В творчестве английского кинорежиссера Питера Гринауэя постмодернистское мироощущение в целом и тип художественного сознания, такому мироощущению соответствующий, воплотились с образцовой ясностью и редкой глубиной (хотя сам режиссер термин «постмодернизм» не любит и предпочитает пользоваться термином «маньеризм»). В середине 60-х годов (родился он в 1942 г.) Гринауэй начал работать монтажером-документалистом и проработал в этой области до 1976 г., став в кинематографии профессионалом высочайшего класса, владеющим всеми тайнами профессии. Тогда же начал снимать и собственные полнометражные художественные картины, сняв до середины 90-х годов девять. С точки зрения проблемы, обсуждаемой в настоящих заметках, среди них наиболее примечательны четыре — «Контракт рисовальщика» (1982), «Брюхо архитектора» (1987), «Повар, вор, его жена и ее любовник» (1989) и «Записи у изголовья» (1996). Три первые в разное время демонстрировались по российскому телевидению.

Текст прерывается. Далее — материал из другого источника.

/-! ## A queued notice (R194, R195) -/

@[simp] theorem State.notify_pending (b : NoticeBody) : (s.notify b).pending = s.pending := by
  unfold State.notify; split <;> rfl
@[simp] theorem State.notify_clock (b : NoticeBody) : (s.notify b).clock = s.clock := by
  unfold State.notify; split <;> rfl
@[simp] theorem State.notify_slots (b : NoticeBody) : (s.notify b).slots = s.slots := by
  unfold State.notify; split <;> rfl
@[simp] theorem State.notify_plans (b : NoticeBody) : (s.notify b).plans = s.plans := by
  unfold State.notify; split <;> rfl
@[simp] theorem State.notify_permitQueue (b : NoticeBody) : (s.notify b).permitQueue = s.permitQueue := by
  unfold State.notify; split <;> rfl
@[simp] theorem State.notify_spin (b : NoticeBody) : (s.notify b).spin = s.spin := by
  unfold State.notify; split <;> rfl
@[simp] theorem State.notify_overcurrent (b : NoticeBody) : (s.notify b).overcurrent = s.overcurrent := by
  unfold State.notify; split <;> rfl
@[simp] theorem State.notify_links (b : NoticeBody) : (s.notify b).links = s.links := by
  unfold State.notify; split <;> rfl
@[simp] theorem State.notify_linkSlots (b : NoticeBody) : (s.notify b).linkSlots = s.linkSlots := by
  unfold State.notify; split <;> rfl
@[simp] theorem State.notify_zones (b : NoticeBody) : (s.notify b).zones = s.zones := by
  unfold State.notify; split <;> rfl
@[simp] theorem State.notify_doses (b : NoticeBody) : (s.notify b).doses = s.doses := by
  unfold State.notify; split <;> rfl
@[simp] theorem State.notify_doseTable (b : NoticeBody) : (s.notify b).doseTable = s.doseTable := by
  unfold State.notify; split <;> rfl
@[simp] theorem State.notify_rules (b : NoticeBody) : (s.notify b).rules = s.rules := by
  unfold State.notify; split <;> rfl
@[simp] theorem State.notify_watches (b : NoticeBody) : (s.notify b).watches = s.watches := by
  unfold State.notify; split <;> rfl
@[simp] theorem State.notify_sort (b : NoticeBody) : (s.notify b).sort = s.sort := by
  unfold State.notify; split <;> rfl
@[simp] theorem State.notify_port (b : NoticeBody) : (s.notify b).port = s.port := by
  unfold State.notify; split <;> rfl
@[simp] theorem State.notify_cartons (b : NoticeBody) : (s.notify b).cartons = s.cartons := by
  unfold State.notify; split <;> rfl
@[simp] theorem State.notify_ring (b : NoticeBody) : (s.notify b).ring = s.ring := by
  unfold State.notify; split <;> rfl
@[simp] theorem State.notify_straps (b : NoticeBody) : (s.notify b).straps = s.straps := by
  unfold State.notify; split <;> rfl
@[simp] theorem State.notify_slot (b : NoticeBody) (i : SlotNo) : (s.notify b).slot i = s.slot i := by
  unfold State.notify; split <;> rfl
@[simp] theorem State.notify_plan (b : NoticeBody) (p : PlanNo) : (s.notify b).plan p = s.plan p := by
  unfold State.notify; split <;> rfl
@[simp] theorem State.notify_link (b : NoticeBody) (l : ShelfNo) : (s.notify b).link l = s.link l := by
  unfold State.notify; split <;> rfl
@[simp] theorem State.notify_linkSlot (b : NoticeBody) (k : SlotNo) : (s.notify b).linkSlot k = s.linkSlot k := by
  unfold State.notify; split <;> rfl
@[simp] theorem State.notify_zone (b : NoticeBody) (z : ShelfNo) : (s.notify b).zone z = s.zone z := by
  unfold State.notify; split <;> rfl
@[simp] theorem State.notify_dose (b : NoticeBody) (j : SlotNo) : (s.notify b).dose j = s.dose j := by
  unfold State.notify; split <;> rfl
@[simp] theorem State.notify_watch (b : NoticeBody) (w : SlotNo) : (s.notify b).watch w = s.watch w := by
  unfold State.notify; split <;> rfl
@[simp] theorem State.notify_carton (n : NoticeBody) (b : LaneNo) : (s.notify n).carton b = s.carton b := by
  unfold State.notify; split <;> rfl
@[simp] theorem State.notify_now (b : NoticeBody) : (s.notify b).now = s.now := by
  unfold State.notify; split <;> rfl
@[simp] theorem State.notify_setSlot (b : NoticeBody) (i : SlotNo) (x : SlotRec) :
    (s.notify b).setSlot i x = (s.setSlot i x).notify b := by
  unfold State.notify State.setSlot; split <;> simp_all [State.setLine]
@[simp] theorem State.notify_setPlan (b : NoticeBody) (p : PlanNo) (x : Plan) :
    (s.notify b).setPlan p x = (s.setPlan p x).notify b := by
  unfold State.notify State.setPlan; split <;> simp_all [State.setLine]
@[simp] theorem State.notify_setLink (b : NoticeBody) (l : ShelfNo) (x : Link) :
    (s.notify b).setLink l x = (s.setLink l x).notify b := by
  unfold State.notify State.setLink; split <;> simp_all [State.setLine]
@[simp] theorem State.notify_setLinkSlot (b : NoticeBody) (k : SlotNo) (x : LinkSlot) :
    (s.notify b).setLinkSlot k x = (s.setLinkSlot k x).notify b := by
  unfold State.notify State.setLinkSlot; split <;> simp_all [State.setLine]
@[simp] theorem State.notify_setZone (b : NoticeBody) (z : ShelfNo) (x : Zone) :
    (s.notify b).setZone z x = (s.setZone z x).notify b := by
  unfold State.notify State.setZone; split <;> simp_all [State.setLine]
@[simp] theorem State.notify_setDose (b : NoticeBody) (j : SlotNo) (x : DoseRec) :
    (s.notify b).setDose j x = (s.setDose j x).notify b := by
  unfold State.notify State.setDose; split <;> simp_all [State.setLine]
@[simp] theorem State.notify_setWatch (b : NoticeBody) (w : SlotNo) (x : WatchRec) :
    (s.notify b).setWatch w x = (s.setWatch w x).notify b := by
  unfold State.notify State.setWatch; split <;> simp_all [State.setLine]
@[simp] theorem State.notify_setCarton (b : NoticeBody) (c : LaneNo) (x : Carton) :
    (s.notify b).setCarton c x = (s.setCarton c x).notify b := by
  unfold State.notify State.setCarton; split <;> simp_all [State.setLine]
@[simp] theorem State.notify_setPort (b : NoticeBody) (x : Port) :
    (s.notify b).setPort x = (s.setPort x).notify b := by
  unfold State.notify State.setPort; split <;> simp_all [State.setLine]
@[simp] theorem State.notify_setRing (b : NoticeBody) (x : Ring) :
    (s.notify b).setRing x = (s.setRing x).notify b := by
  unfold State.notify State.setRing; split <;> simp_all [State.setLine]

end Sys2Proof.Machine
end

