-- ==== Sys2Proof/Tests/Slice0.lean ====
section
/-! SUPPORT. The model's own tests: the well-formedness check, what the manual's worked examples and tables say of single
commands, and, for each statement with hypotheses, a concrete state and operands that meet them. -/

namespace Sys2Proof.Tests

open Sys2Proof Sys2Proof.Machine

/-! ## Small states -/

/-- A plan of every step kind, within the ranges of R31. -/
def steps : List PlanStep :=
  [.baseline, .exercise 3 (some 40) 5 .fail, .soak 16 1 .continue, .cycle 1, .loop 2 255]

/-- Reset with plan 1 loaded. -/
def planned : State := State.reset.setPlan 0 { steps := steps, refs := 1 }

/-- A slot in a state, under plan 1 at a step that has been entered. -/
def at_ (i : SlotNo) (st : SlotState) (step : Nat) : State :=
  planned.modSlot i fun r => { r with state := st, plan := some 0, step := some step, stepEntered := true }

/-- The slot is in a phase of its CYCLE step, step 4 of the plan. -/
def cycling (i : SlotNo) (c : CyclePhase) : State :=
  (at_ i .running 4).modSlot i fun r => { r with cyclePhase := some c }

/-- A transaction outstanding on a link. -/
def asked (s : State) (l : ShelfNo) (i : SlotNo) (r : LinkRequest) : State :=
  s.modLink l fun x => { x with scan := [i], outstanding := some { slot := i, request := r, expiry := 25, spoiled := false } }

/-- The same state at a moment of the rack clock. -/
def atTime (ms : Nat) (s : State) : State := { s with clock := { s.clock with ms := BitVec.ofNat 32 ms } }

/-- What a command leads to. -/
def after (c : Instr) (s : State) : State :=
  match exec c s with
  | .next t => t
  | _ => s

/-- The answer the port is sending, after its tag and code. -/
def answer (c : Instr) (s : State) : Option (List Byte) := (after c s).line.sending.map (·.body)

/-! ## Well-formedness -/

theorem test_wf_body_240 : (Instr.slotOpen 1 (List.replicate 240 0)).wellFormed = true := by decide +kernel

theorem test_wf_body_241 : (Instr.slotOpen 1 (List.replicate 241 0)).wellFormed = false := by decide +kernel

theorem test_wf_unknown_with_request_code :
    (Instr.unknown 1 0x7F []).wellFormed = true ∧ (Instr.unknown 1 (RequestCode.slotOpen).byte []).wellFormed = false := by
  decide

theorem test_wf_unknown_body_241 : (Instr.unknown 1 0x7F (List.replicate 241 0)).wellFormed = false := by
  decide +kernel

theorem test_wf_frame :
    (Instr.frameReceived [0x7E, 1, 2, 3, 4, 5, 6]).wellFormed = true ∧
      (Instr.frameReceived [0x7D, 1, 2, 3, 4, 5, 6]).wellFormed = false ∧
      (Instr.frameReceived [0x7E, 1, 2, 3, 4, 5]).wellFormed = false ∧
      (Instr.frameReceived (0x7E :: 241 :: List.replicate 245 0)).wellFormed = false := by decide +kernel

theorem test_wf_length_discard :
    (Instr.lengthDiscard 241).wellFormed = true ∧ (Instr.lengthDiscard 240).wellFormed = false := by decide

/-! ## The manual's worked examples and tables -/

/-- R183: the CRC of the characters 1 to 9 is 29B1 hexadecimal. -/
theorem test_crc_of_the_nine_characters :
    crc16 [0x31, 0x32, 0x33, 0x34, 0x35, 0x36, 0x37, 0x38, 0x39] = 0x29B1 := by decide +kernel

/-- Chapter 11, the worked frame: the four bytes of a STATUS poll. -/
theorem test_status_poll_bytes : LinkRequest.wire .status = [0xA5, 0x14, 0x00, 0x47] := by decide

/-- Chapter 11, the worked frame: DONE, phase 1, 100 per cent, 47 degrees, 12 grown defects, 0 pending, TEMP_WARN. -/
theorem test_status_reply_bytes :
    ((after (.statusReply 1 [0xA5, 0x14, 0x02, 0x09, 0x01, 0x64, 0x2F, 0x00, 0x0C, 0x00, 0x00, 0x00, 0x80, 0x1C])
      (asked planned 1 13 .status)).linkSlot 13).last =
      some { state := .done, phase := 1, progress := 100, temp := 47, grown := 12, pending := 0, fault := 0x0080,
             time := 0 } := by decide

/-- Section 1.4, the example of three starts: with a limit of two, blanking ends at slot 7 with its line still active;
slot 7's run ends OVERCURRENT, and slot 12, which waited, is granted at once. -/
theorem test_overcurrent_at_blanking_end_grants_the_next :
    let wait (s : State) (i : SlotNo) : State := s.modSlot i fun r =>
      { r with state := .powering, permit := .held, power := .on, grantedAt := some 0, spinLimit := some 20000,
               blanking := some 400 }
    let s : State :=
      { (wait (wait planned 2) 6).modSlot 11 fun r => { r with state := .powering, permit := .queued } with
        permitQueue := [11], spin := { SpinSettings.powerOn with permits := 2 },
        overcurrent := (Vector.replicate 40 false).set 6 true }
    let t := after (.inrushBlankingEnd 6) s
    (t.slot 6).run.endCause = some .overcurrent ∧ (t.slot 6).power = .off ∧ (t.slot 11).permit = .held ∧
      (t.slot 11).power = .on ∧ t.permitQueue = [] := by decide

/-- The same example: slot 3's READY at 2,180 ms. -/
theorem test_spin_time_of_slot_3 :
    let s := (planned.modSlot 2 fun r =>
      { r with state := .powering, permit := .held, power := .on, grantedAt := some 0, spinLimit := some 20000 })
    ((after (.readySeen 2) { s with clock := { s.clock with ms := 2180 } }).slot 2).spin =
      { first := some 2180, latest := some 2180, worst := some 2180, count := 1 } := by decide

/-- Section 2.6: the second entry of LOOP step 5 with count 1 finds its counter at 1, clears it and goes on. -/
theorem test_loop_step_jumps_once :
    let s := ((at_ 13 .running 4).setPlan 0
      { steps := [.baseline, .exercise 2 (some 960) 90 .continue, .soak 1920 150 .continue, .cycle 30, .loop 2 1,
                  .exercise 7 none 240 .fail], refs := 1 })
    let once := s.enterStep 13 5
    let twice := once.enterStep 13 5
    (once.slot 13).step = some 2 ∧ (once.slot 13).loops[4] = 1 ∧ (twice.slot 13).step = some 6 ∧
      (twice.slot 13).loops[4] = 0 := by decide

/-- R77: with the limit of 900, 901 sets OVER_LIMIT, 851 keeps it and 850 removes it; 899 does not set it. -/
theorem test_over_limit_band :
    let s : State := planned.modZone 3 fun z => { z with causes := { z.causes with sensor := false } }
    let hot := after (.airSensorRead 3 901) s
    (hot.zone 3).causes.overLimit = true ∧ ((after (.airSensorRead 3 851) hot).zone 3).causes.overLimit = true ∧
      ((after (.airSensorRead 3 850) hot).zone 3).causes.overLimit = false ∧
      ((after (.airSensorRead 3 899) s).zone 3).causes.overLimit = false := by decide

/-- R86: e = −7 with Kp 18 and Ki 0 gives −31 beside A / 256 = 40, a duty of 9. -/
theorem test_proportional_term_truncates_toward_zero :
    let s : State := planned.modZone 1 fun z =>
      { z with state := .run, setpoint := some 593, air := some 600, acc := 10240, prevDuty := 330,
               settings := { z.settings with kp := 18, ki := 0 } }
    ((after (.controlInterval 1) s).zone 1).pendingDuty = some 9 := by decide

/-- Section 4.7, interval 1: setpoint 600, air 572, A 51,200 gives A 51,480 and duty 341. -/
theorem test_pi_trace_interval_1 :
    let s : State := planned.modZone 1 fun z =>
      { z with state := .run, setpoint := some 600, air := some 572, acc := 51200, prevDuty := 330 }
    let t := (after (.controlInterval 1) s).zone 1
    t.acc = 51480 ∧ t.prevDuty = 341 ∧ t.pendingDuty = some 341 := by decide

/-- Section 4.7, interval 6: at a duty of 1000 with the air below the setpoint A is held. -/
theorem test_pi_trace_interval_6 :
    let s : State := planned.modZone 1 fun z =>
      { z with state := .run, setpoint := some 900, air := some 611, acc := 54780, prevDuty := 1000 }
    let t := (after (.controlInterval 1) s).zone 1
    t.acc = 54780 ∧ t.pendingDuty = some 1000 := by decide
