/-- A run starts at an idle slot with no order (R15). -/
theorem startRun {again : Bool} (g : s.On h live (butAt P i)) (hi : P i) (q : ∀ j ∈ s.permitQueue, P j)
    (a : s.Idle i) (n : s.NoOrder live i) : (s.startRun i again).On h live P := by
  simp only [State.startRun]
  have cleared {f : SlotRec → SlotRec} (e : (f (s.slot i)).plan = (s.slot i).plan)
      (w : (f (s.slot i)).power = (s.slot i).power) (m : (f (s.slot i)).permit = (s.slot i).permit)
      (l : (f (s.slot i)).latch = (s.slot i).latch) (c : (f (s.slot i)).cyclePhase = none)
      (gr : (f (s.slot i)).grantedAt = (s.slot i).grantedAt) (li : (f (s.slot i)).spinLimit = (s.slot i).spinLimit) :
      let u := (((s.modSlot i f).setDose i DoseRec.empty).setWatch i WatchRec.empty).setLinkSlot i LinkSlot.empty
      (u.enter i .powering none).On h live P := by
    refine enterIdle (g.move (not_butAt P i) ((State.Moves.modSlot e).trans
      (((State.Keeps.setDose _).trans (.setWatch _)).trans (.setLinkSlot _)).moves)) ?_ ?_ rfl (by simp)
    · exact ⟨by simpa [w] using a.power, by simpa [m] using a.permit, a.unqueued, by simpa using c,
        by simpa [gr] using a.granted, by simpa [li] using a.limit, a.unknown, a.unsummed⟩
    · exact ⟨by simpa [l] using n.latch, n.unordered, n.notLive⟩
  refine joinPermit (cleared rfl rfl rfl rfl rfl rfl rfl) hi (by simpa using q) (by simpa using a.permit) ?_
  simp

/-- An idle slot with no order goes to SEATED, and on to its run where it has a plan (R6). -/
theorem enterSeated (g : s.On h live (butAt P i)) (hi : P i) (q : ∀ j ∈ s.permitQueue, P j) (a : s.Idle i)
    (n : s.NoOrder live i) : (s.enterSeated i).On h live P := by
  simp only [State.enterSeated]
  split
  · refine startRun (g.move (not_butAt P i) (.enter _ _)) hi (by simpa using q) a.enter (n.congr (by simp) (by simp))
  · rename_i e
    exact g.enterIdle a n rfl fun _ => by simpa using e

end State.On

end Sys2Proof.Machine
end

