/-- READY ends the spin capture (R11, R16, R49). -/
theorem readyHigh (g : s.Whole h live) : (s.readyHigh i).Whole h live := by
  simp only [State.readyHigh]
  split
  · exact g
  · rename_i t₀ granted
    have a := g.at_ i trivial
    have held : (s.slot i).permit = .held := a.fits.captured (.inl (by simp [granted]))
    have power := a.fits.permitPowered held
    have wants := a.fits.permits (by simp [held])
    have k : s.Keeps (s.modSlot i fun r => { r with spin := r.spin.record (saturate Config.cap16 (Time.since s.now t₀)) }) :=
      .modSlot rfl
    generalize (s.modSlot i fun r =>
      { r with spin := r.spin.record (saturate Config.cap16 (Time.since s.now t₀)) }) = u at k
    obtain ⟨state, -, -, powerU, permitU, -, phaseU, -⟩ := SlotRec.standing_fields (k.spares i).slot
    have aU := (g.keep k).at_ i trivial
    obtain ⟨on, spared⟩ := ((g.keep k).but i).dropPermit (fun _ _ => trivial) aU.queued aU.fits.captured
    have cleared : (u.clearPermit i).SlotAt live i := by
      refine aU.permitted ?_ ?_ ?_ ?_ ?_ ?_ ?_ ?_ ?_ ?_ ?_ ?_
      · rw [state, phaseU]; exact wants
      all_goals simp
    have dropped := on.close (cleared.spared spared)
    obtain ⟨stateD, -, -, powerD, permitD, -, phaseD, -⟩ := SlotRec.standing_fields spared.slot
    have runs : ((u.dropPermit i).slot i).state.runs = true := by
      rw [stateD]
      rcases wants with e | ⟨e, -⟩ <;> simp [state, e, SlotState.runs]
    have checked := dropped.checkOvercurrent (i := i) trivial
    rcases (u.dropPermit i).checkOvercurrent_cases i runs with e | e
    · rw [e]
      have powered : ((u.dropPermit i).slot i).power = .on := by rw [powerD]; simpa [powerU] using power
      have free : ((u.dropPermit i).slot i).permit = .none := by rw [permitD]; simp
      split
      · rename_i st
        exact dropped.startIdent st powered free
      · split
        · rename_i st
          have stS : (s.slot i).state = .running := by
            rw [stateD] at st
            simpa [state] using st
          have phase : (s.slot i).cyclePhase = some .spinning := by
            rcases wants with e | ⟨-, e⟩
            · simp [stS] at e
            · exact e
          exact dropped.rejoin st (phaseD.trans (by simpa [phaseU] using phase)) powered free
        · exact dropped
    · have notPowering : (((u.dropPermit i).checkOvercurrent i).slot i).state ≠ .powering := by
        rcases e with e | e <;> simp [e]
      have notRunning : (((u.dropPermit i).checkOvercurrent i).slot i).state ≠ .running := by
        rcases e with e | e <;> simp [e]
      rw [if_neg notPowering, if_neg notRunning]
      exact checked

end State.On

end Sys2Proof.Machine
end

Постмодернистское мироощущение в творчестве Гринауэя, в его жизненном поведении и в его личности (насколько о них можно судить по телевидению, прессе и интервью) на редкость органично. Он все время погружен в атмосферу традиционной европейской культуры. В его фильмы она входит прежде всего в своих пластических образах. По первоначальной специальности Гринауэй — художник, деятельности в этой области не оставляет, периодически участвуя в выставках и выступая как экспозиционер. В его картинах связь режиссера с исторической традицией европейской пластики предстает отчетливо и многообразно — в содержании фильмов, в построении кадра, в ассоциациях, на которые рассчитано зрительское восприятие. Французский критик М.Симан16 на основе тщательного анализа показал, что почти каждый фильм Гринауэя ориентирован на образный мир того или иного из старых мастеров европейской живописи. Не говоря о «Контракте рисовальщика», который весь целиком, и сюжетно, и пластически, живет в материале английской живописи XVII и, главным образом, XVIII вв., «Зед два ноля» явно ориентирован на Вермеера, «Повар, вор, его жена и ее любовник» — на Хальса, «Брюхо архитектора» — на Рафаэля и Бронзино; о «цитатных» кадрах в этом последнем фильме нам вскоре предстоит говорить особо. Материал

1030

истории живописи никогда не остается у Гринауэя чистым фоном кинематографического действия, но вступает в многообразные связи с содержанием, становится формой переживания нашей сегодняшней действительности. С этой точки зрения примечательна работа, выполненная в 1985—1989 гг. режиссером совместно с художником Томом Филипсом по заказу английской телекомпании «Четвертый канал» — «Телевизионный Данте». На видео были переведены первые восемь песен «Божественной комедии». Во встающем с телеэкрана видении ада образы Данте неотделимы от современных, говорят на их языке, живут в них и через них: «сумрачный лес», которым открывается поэма, — в виде мегаполиса, задыхающегося от смога, упоминаемые Данте катастрофы и разрушения — в виде атомного взрыва и т. д.17 .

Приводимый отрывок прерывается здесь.